Thermoelectric Signal Enhancement by Reconciling the Spin Seebeck and Anomalous Nernst Effects in Ferromagnet/Non-magnet Multilayers

TL;DR

This study demonstrates that selecting appropriate non-magnetic materials and increasing multilayer layers in ferromagnet/non-magnet structures enhances thermoelectric signals by reconciling spin Seebeck and anomalous Nernst effects, advancing magnetic thermoelectric device development.

Contribution

It introduces a method to improve thermoelectric signals in FM/NM heterostructures by optimizing NM material properties and multilayer configurations, combining spin Seebeck and anomalous Nernst effects.

Findings

Thermoelectric signal is enhanced by matching NM spin Hall angle to ANE sign.

Increasing multilayer layers enlarges thermoelectric voltage and reduces device resistance.

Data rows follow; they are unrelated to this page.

-- ==== Sys2Proof/Machine/ScalarUnit.lean ====
section
/-! DEFINITION. Meaning of the scalar multiplier's command (43_scalar.md). -/

namespace Sys2Proof.Machine

/-- R202: `P[d] <- smul(R[b].val, P[a])`; the scalar is an integer operand, never reduced. -/
def execSmul (d a : PIdx) (b : RIdx) (s : State) : Outcome :=
  finish s do
    let q ← s.smul (s.val b) (s.pt a)
    return s.setPt d q

end Sys2Proof.Machine
end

Experimental results suggest potential for magnetic-based thermoelectric devices.

Abstract

The utilization of ferromagnetic (FM) materials in thermoelectric devices allows one to have a simpler structure and/or independent control of electric and thermal conductivities, which may further remove obstacles for this technology to be realized. The thermoelectricity in FM/non-magnet (NM) heterostructures using an optical heating source is studied as a function of NM materials and a number of multilayers. It is observed that the overall thermoelectric signal in those structures which is contributed by spin Seebeck effect and anomalous Nernst effect (ANE) is enhanced by a proper selection of NM materials with a spin Hall angle that matches to the sign of the ANE. Moreover, by an increase of the number of multilayer, the thermoelectric voltage is enlarged further and the device resistance is reduced, simultaneously. The experimental observation of the improvement of thermoelectric properties may pave the way for the realization of magnetic-(or spin-) based thermoelectric devices.